The dense correspondence map is then fed into a regression network $\mathcal{R}$ that directly estimates the geometric transformation parameters. The regression network maps the correspondence map to the degrees of freedom (DoFs) of the transformation model:

$$\mathcal{R}:{\mathbb{R}}^{h^{\prime }\times w^{\prime }\times (h^{\prime }\times w^{\prime })}\to {\mathbb{R}}^{\mathrm{DoF}}.$$

(9)

This design enables the network to capture the geometric structure within the feature maps and infer the spatial transformation between images, providing a robust foundation for multimodal registration.

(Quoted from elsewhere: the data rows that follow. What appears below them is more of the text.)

-- ==== Sys2Proof/Machine/CaddyCmds.lean ====
section
/-! DEFINITION. The FW, CADDY and DUMP commands of Eupex and the journal's timers (R658 to R664; chapter *Cores, caddy and
the fatal dump*). -/

namespace Sys2Proof.Machine
open Reg

/-! ### FW -/

/-- FW.QUERY (0x1001). -/
def execFwQuery (m : Mb) (s : State) : Out :=
  runCmd m 0x1001 s (fun _ s =>
    s.okResp m (leBytes 4 s.eupex.ctlFwVersion ++ leBytes 4 s.eupex.grdFwVersion ++ leBytes 4 s.cores.securityVersion ++
      leBytes 1 (s.rd CORE_STATUS_fw_source) ++ leBytes 1 s.activeSlot ++ leBytes 1 (s.rd CORE_STATUS_fallback) ++ leBytes 1 0 ++
      (s.slotRec 0).take 16 ++ (s.slotRec 1).take 16))

/-- The open store of firmware parts is given up. -/
def State.dropStore (s : State) : State := { s with cores := { s.cores with store := none } }

/-- The last part has come: the image is verified and stored (R663, R648). -/
def State.endStore (s : State) (m : Mb) (r : StoreRun) : State :=
  let s1 := s.dropStore
  match s1.imageFail r.bytes with
  | some d => (s1.raise SEC_EVENT_fw_verify_fail).done m stDenied d []
  | none =>
    let p := s1.storeSlot r.slot r.bytes
    if p.2 then p.1.okResp m (leBytes 4 r.total ++ leBytes 1 1 ++ leBytes 3 0) else p.1.fail m stNoRoom

/-- FW.STORE (0x1002): parts as R586 rules them (R663). -/
def execFwStore (m : Mb) (s : State) : Out :=
  runCmd m 0x1002 s (fun c s =>
    let r := c.ref 0
    let off := c.u32 8
    let total := c.u32 12
    let slot := c.u8 16
    checked m [c.refCheck 0, need (slot ≤ 1) 16, c.notZero 17 3] s (fun s =>
      if s.refPoison r then s.fail m stPoisoned
      else if s.rd CORE_STATUS_fw_source = slot then s.fail m stWrongState
      else
        let old : List Byte := if off = 0 then [] else match s.cores.store with | some l => l.bytes | none => []
        let fits : Bool := off == 0 ||
          (match s.cores.store with
           | some l => l.bytes.length == off && l.total == total && l.slot == slot
           | none => false)
        if !fits then s.dropStore.badParam m 8
        else if total < off + r.2 then s.dropStore.badParam m 12
        else
          let l : StoreRun := { slot := slot, total := total, bytes := old ++ s.refBytes r }
          if l.bytes.length = total then s.endStore m l
          else ({ s with cores := { s.cores with store := some l } } : State).okResp m
            (leBytes 4 l.bytes.length ++ leBytes 1 0 ++ leBytes 3 0)))

/-- FW.ACTIVATE (0x1003): active_slot in one caddy line (R649, R663), then the planned restart when asked (R247). -/
def execFwActivate (m : Mb) (s : State) : Out :=
  runCmd m 0x1003 s (fun c s =>
    checked m [need (c.u8 0 ≤ 1) 0, need (c.u8 1 ≤ 1) 1, c.notZero 2 2] s (fun s =>
      if !s.slotValid (c.u8 0) then s.fail m stNotFound
      else
        let s1 := (s.cadPut 0 (leBytes 1 (c.u8 0))).okResp m (leBytes 1 (c.u8 0))
        if c.u8 1 = 1 then s1.plannedRestart else s1))

/-! ### CADDY -/

/-- CADDY.QUERY (0x1101). -/
def execCaddyQuery (m : Mb) (s : State) : Out :=
  runCmd m 0x1101 s (fun _ s =>
    s.okResp m (leBytes 1 (s.rawReg 0x13000) ++ leBytes 3 0 ++ leBytes 2 (s.rd CADDY_JRNL_CFG_commit_ms) ++ leBytes 2 0 ++
      leBytes 8 s.jrnlMask ++ leBytes 8 s.jrnl.commitSeq ++ leBytes 4 s.jrnl.used ++ leBytes 4 s.jrnl.pending))

/-- CADDY.JOURNAL_CONFIG (0x1102, R664). -/
def execCaddyJournalConfig (m : Mb) (s : State) : Out :=
  runCmd m 0x1102 s (fun c s =>
    checked m [need (c.u8 0 ≤ 1) 0, c.notZero 1 1, need (10 ≤ c.u16 2 && c.u16 2 ≤ 10000) 2] s (fun s =>
      if s.rd CADDY_STATUS_warm_run = 1 then s.fail m stWrongState
      else
        let mask := c.u64 4
        let on : Bool := s.rd CADDY_STATUS_jrnl_en == 1
        let s1 := s.wr CADDY_JRNL_CFG_commit_ms (c.u16 2)
        let s2 :=
          if c.u8 0 = 1 then (if on && s.jrnlMask == mask then s1 else s1.jrnlEnable mask)
          else ((if on then s1.jrnlDisable else s1).wr CADDY_JRNL_MASK_LO_mask mask).wr CADDY_JRNL_MASK_HI_mask (mask / 2 ^ 32)
        s2.okResp m []))

/-- CADDY.JOURNAL_COMMIT (0x1103). -/
def execCaddyJournalCommit (m : Mb) (s : State) : Out :=
  runCmd m 0x1103 s (fun c s =>
    checked m [need (c.u8 0 ≤ 1) 0] s (fun s =>
      if !s.jrnlOn then s.fail m stWrongState
      else
        let s1 := s.jrnlCommit
        if s1.rd CADDY_STATUS_jrnl_full = 1 then s1.fail m stWrongState
        else
          let s2 := if c.u8 0 = 1 ∧ s1.jrnl.ckpt.isNone then s1.jrnlCheckpoint else s1
          s2.okResp m (leBytes 8 s1.jrnl.commitSeq)))

/-- CADDY.JOURNAL_CLEAR (0x1104, R664). -/
def execCaddyJournalClear (m : Mb) (s : State) : Out := runCmd m 0x1104 s (fun _ s => s.jrnlClear.okResp m [])

/-- A scratch range of SCRATCH_READ and SCRATCH_WRITE (R664). -/
def scratchChecks (c : Cmd) : List (Option Nat) :=
  [need (c.u32 0 % 64 == 0 && c.u32 0 + c.u32 8 ≤ 0x100000) 0, c.refCheck 4]

/-- Words copied from the caddy into BAR2 RAM, a poisoned one with poison. -/
def State.copyScratch : Nat → Nat → Nat → Nat → State → State
  | 0, _, _, _, s => s
  | n + 1, src, dst, left, s =>
    let r := readWord s.mem sidCaddy (src / 8)
    let s1 :=
      if r.poison then s.storePoison sidBar2 (dst / 8) r.data
      else s.bar2Put dst (r.data.take left)
    State.copyScratch n (src + 8) (dst + 8) (left - 8) s1

/-- CADDY.SCRATCH_READ (0x1106): poisoned words are copied with poison (R664). -/
def execCaddyScratchRead (m : Mb) (s : State) : Out :=
  runCmd m 0x1106 s (fun c s =>
    checked m (scratchChecks c) s (fun s =>
      let r := c.ref 4
      let src := cadScratch + c.u32 0
      let bad := r.2 != 0 && s.rangePoison sidCaddy src r.2
      let s1 := (State.copyScratch ((r.2 + 7) / 8) src (dataRam + r.1) r.2 s).cadRead src r.2
      let s2 := if bad then (s1.raise CADDY_EVENT_caddy_poison).reportRange sidCaddy src r.2 3 else s1
      s2.done m (if bad then stPoisoned else stOk) 0 (leBytes 4 r.2)))

/-- CADDY.SCRATCH_WRITE (0x1107). -/
def execCaddyScratchWrite (m : Mb) (s : State) : Out :=
  runCmd m 0x1107 s (fun c s =>
    checked m (scratchChecks c) s (fun s =>
      let r := c.ref 4
      if s.refPoison r then s.fail m stPoisoned
      else (s.cadPut (cadScratch + c.u32 0) (s.refBytes r)).okResp m (leBytes 4 r.2)))

/-! ### Warm start (R660, R661) -/

/-- The updates that restore a table of the journal: its creation, then its entries, a record of length 0 being the default
route of an LPM table. -/
def jtableOps (t : Nat) (j : JTable) : List UpdOp :=
  let d := j.defn
  let bind := bindOf (recNat d 3 1)
  let hid := recNat d 40 1
  match recNat d 1 1 with
  | 1 =>
    let w := 2 ^ recNat d 4 1
    .tcamCreate t hid bind (recNat d 4 1) (bitmapList ((d.drop 8).take 32) 248) ::
      j.recs.map (fun r =>
        .tcamWrite t (tcamRecIdx r) (recNat r 4 2) (recNat r 8 8) (tcamRecValue w r) (tcamRecMask w r) false false)
  | 2 =>
    .exactCreate t hid bind (recNat d 4 1) (recNat d 5 1) (recNat d 8 4) ::
      j.recs.map (fun r => .exactWrite t (recNat r 24 1) (r.take 16) (recNat r 16 8) (bitOf (recNat r 25 1) 0) false false)
  | 3 =>
    .dixLimit (recNat d 52 8) :: j.recs.map (fun r => .dixWrite (recNat r 0 2) (recNat r 8 8))
  | 4 =>
    .lpmCreate t hid bind (recNat d 4 4) none :: j.recs.map (fun r =>
      if recNat r 12 1 = 0 then .lpmDefault t (some 1) (some (recNat r 8 4))
      else .lpmInsert t (recNat r 0 8) (recNat r 12 1) (recNat r 8 4) false false)
  | _ => []

/-- The register block that a table of the journal needs. -/
def jtableBlock (j : JTable) : Nat := match recNat j.defn 1 1 with | 1 => 9 | 2 => 10 | 3 => 11 | _ => 12

/-- What stands against a table's restoration (R660); 1: nothing. -/
def State.warmStatus (s : State) (t : Nat) (j : JTable) : Nat :=
  let bind := recNat j.defn 3 1
  let defined : Bool := if t = dixTable then s.rd DIX_CFG_dix_limit != 0 else s.tblDefined t
  let blocks := bitmapList ((j.defn.drop 8).take 32) 248
  if j.unknown then 5
  else if defined then 2
  else if t ≠ dixTable ∧ bind < 2 ∧ (s.slotState bind ≠ slReady ∨ s.cartId bind ≠ recNat j.defn 44 8) then 3
  else if recNat j.defn 1 1 = 1 ∧ (s.blocksAnswer blocks).isSome then 4
  else if t ≠ dixTable ∧ s.sweeping t then 4
  else 1

/-- The tables of a warm start, one after another: each one's status, and the updates of those restored. -/
def State.warmTables (s : State) (tabs : Store JTable) (bad : Bool) (mask : Nat) : List Nat → State × List Nat
  | [] => (s, [])
  | i :: is =>
    let t := if i = 63 then dixTable else i
    let cont (s : State) (v : Nat) : State × List Nat :=
      let p := s.warmTables tabs bad mask is
      (p.1, v :: p.2)
    if !bitOf mask i then cont s 0
    else match storeGet? tabs t with
      | none => cont s (if bad then 6 else 0)
      | some j =>
        let v := s.warmStatus t j
        if v = 1 then
          let blocks := if recNat j.defn 1 1 = 1 then bitmapList ((j.defn.drop 8).take 32) 248 else []
          let s1 := s.ungateAll blocks
          cont ({ s1 with tbl := { s1.tbl with
            queue := s1.tbl.queue ++ (jtableOps t j).map (fun op => { origin := .warm t, op := op }) } }) 1
        else cont s v

/-- The place behind the records that a warm start reads holds poison: they end there. -/
def State.replayPoison (s : State) (off q : Nat) : Bool :=
  let l := s.jrnlRead 441344 off q
  s.ringPoison ((l.foldl (fun n r => n + r.bytes.length) off) % cadRingSize) 64

/-- The blocks that a warm start writes: those of the tables of its mask that the journal holds. -/
def State.warmBlocks (s : State) (c : Cmd) : List Nat :=
  match s.jrnlReplay with
  | some l =>
    let tabs := jrnlTablesOf l
    ((List.range 64).filterMap (fun i =>
      if bitOf (c.u64 0) i then storeGet? tabs (if i = 63 then dixTable else i) else none)).map jtableBlock
  | none => []

/-- CADDY.WARM_START (0x1105): refused while journaling is enabled (R661) and without a valid anchor; while a block that a
table needs is claimed it takes no effect (R255). -/
def execCaddyWarmStart (m : Mb) (s : State) : Out :=
  runCmd m 0x1105 s (fun c s =>
    if s.rd CADDY_STATUS_jrnl_en = 1 ∨ s.cores.warm.isSome then s.fail m stWrongState
    else match s.anchor, s.jrnlReplay with
      | some (off, q), some l =>
        let mask := c.u64 0
        let tabs := jrnlTablesOf l
        let blocks := s.warmBlocks c
        let bad := s.replayPoison off q
        let s0 := if bad then (s.raise CADDY_EVENT_caddy_poison).reportRange sidCaddy cadRing cadRingSize 3 else s
        match blocks.find? s.claimed with
        | some b => s0.done m stExpertHeld b []
        | none =>
          let len := l.foldl (fun n r => n + r.bytes.length) 0
          let p := (s0.cadRead cadRing len).warmTables tabs bad mask (List.range 64)
          let seq := (l.filter (fun r => r.type == 5)).foldl (fun n r => max n r.seq) 0
          let w : WarmRun := { mb := m, status := p.2, written := 0, commitSeq := seq }
          (((({ p.1 with cores := { p.1.cores with warm := some w } } : State).wr CADDY_STATUS_warm_run 1).noteBusy).wait m).warmCheck
      | _, _ => (s.raise CADDY_EVENT_caddy_poison).fail m stPoisoned)

/-! ### The journal's timers -/

/-- JOURNAL_COMMIT_TIMER: commit_ms has passed; the records written so far are closed (R658). While the caddy is claimed
nothing is committed, and the conflict is posted (R256). -/
def execJournalCommitTimer (s : State) : Out :=
  if s.jrnl.pending = 0 then ok s
  else if s.rd CADDY_STATUS_jrnl_en = 1 ∧ s.claimed 19 then ok (s.conflict 19 2 1)
  else ok s.jrnlCommit

/-- CHECKPOINT_END: the running checkpoint completes with CKPT_END and its anchor (R658). -/
def execCheckpointEnd (s : State) : Out := ok s.finishCheckpoint

/-! ### DUMP -/

/-- DUMP.CONFIG (0x0F01): the host buffer. -/
def execDumpConfig (m : Mb) (s : State) : Out :=
  runCmd m 0x0F01 s (fun c s =>
    checked m [need (c.u64 0 % 8 == 0) 0, need (c.u64 0 == 0 || 909696 ≤ c.u32 8) 8] s (fun s =>
      ((s.wr64 CORE_DUMP_HOST_LO_dump_addr CORE_DUMP_HOST_HI_dump_addr 0 (c.u64 0)).wr CORE_DUMP_HOST_LEN_dump_len
        (c.u32 8)).okResp m []))

/-- DUMP.QUERY (0x0F02): bytes 0 to 31 of the header in the caddy. -/
def execDumpQuery (m : Mb) (s : State) : Out :=
  runCmd m 0x0F02 s (fun _ s =>
    s.okResp m ((if s.dumpHeld then s.cadGet cadDump 4 else [0, 0, 0, 0]) ++ s.cadGet (cadDump + 4) 28))

/-- DUMP.TAKE (0x0F03): a dump of kind REQUESTED, written by the control core. -/
def execDumpTake (m : Mb) (s : State) : Out :=
  runCmd m 0x0F03 s (fun _ s =>
    if s.cores.dump.isSome then s.fail m stBusy else (s.startDump 3 1 (some m)).wait m)

/-- DUMP.CLEAR (0x0F04). -/
def execDumpClear (m : Mb) (s : State) : Out :=
  runCmd m 0x0F04 s (fun c s =>
    if !s.dumpHeld || s.dumpSeq != c.u64 0 then s.fail m stNotFound
    else (s.cadPut cadDump [0, 0, 0, 0]).okResp m [])

end Sys2Proof.Machine
end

3.2.3. Loss Function for the GTP Module

During training, we adopt the transformed grid loss [53] as the basic supervision for the GTP module. Given the predicted transformation parameters $\widehat{\mathit{\theta }}$ and the ground-truth transformation parameters ${\mathit{\theta }}^{gt}$, the baseline loss is defined as

$${\mathcal{L}}_{\mathrm{grid}}(\widehat{\mathit{\theta }}, {\mathit{\theta }}^{gt})={\displaystyle \frac{1}{N}}{\displaystyle \sum _{i=1}^N}{\displaystyle \sum _{j=1}^N}d{\left({\mathcal{T}}_{\widehat{\mathit{\theta }}}(x_i, y_j),{\mathcal{T}}_{{\mathit{\theta }}^{gt}}(x_i, y_j)\right)}^2,$$

(10)

where N denotes the number of grid points, ${\mathcal{T}}_{\widehat{\mathit{\theta }}}(·)$ and ${\mathcal{T}}_{{\mathit{\theta }}^{gt}}(·)$ are the transformation operations parameterized by $\widehat{\mathit{\theta }}$ and ${\mathit{\theta }}^{gt}$, respectively, and $d(·,·)$ denotes the Euclidean distance. To enable bidirectional learning, we further introduce supervision in both source-to-target and target-to-source directions. Let ${\widehat{\mathit{\theta }}}_{S\to T}$ and ${\widehat{\mathit{\theta }}}_{T\to S}$ denote the predicted transformations from source to target and from target to source, respectively. The bidirectional loss for the original image pair is defined as

$${\mathcal{L}}_{\mathrm{org}}={\mathcal{L}}_{\mathrm{grid}}({\widehat{\mathit{\theta }}}_{S\to T}, {\mathit{\theta }}_{S\to T}^{gt})+{\mathcal{L}}_{\mathrm{grid}}({\widehat{\mathit{\theta }}}_{T\to S}, {\left({\mathit{\theta }}_{S\to T}^{gt}\right)}^{-1}),$$

(11)

where the inverse transformation is obtained from the isomorphism of the affine transformation, so no additional ground-truth annotation is required for the reverse direction.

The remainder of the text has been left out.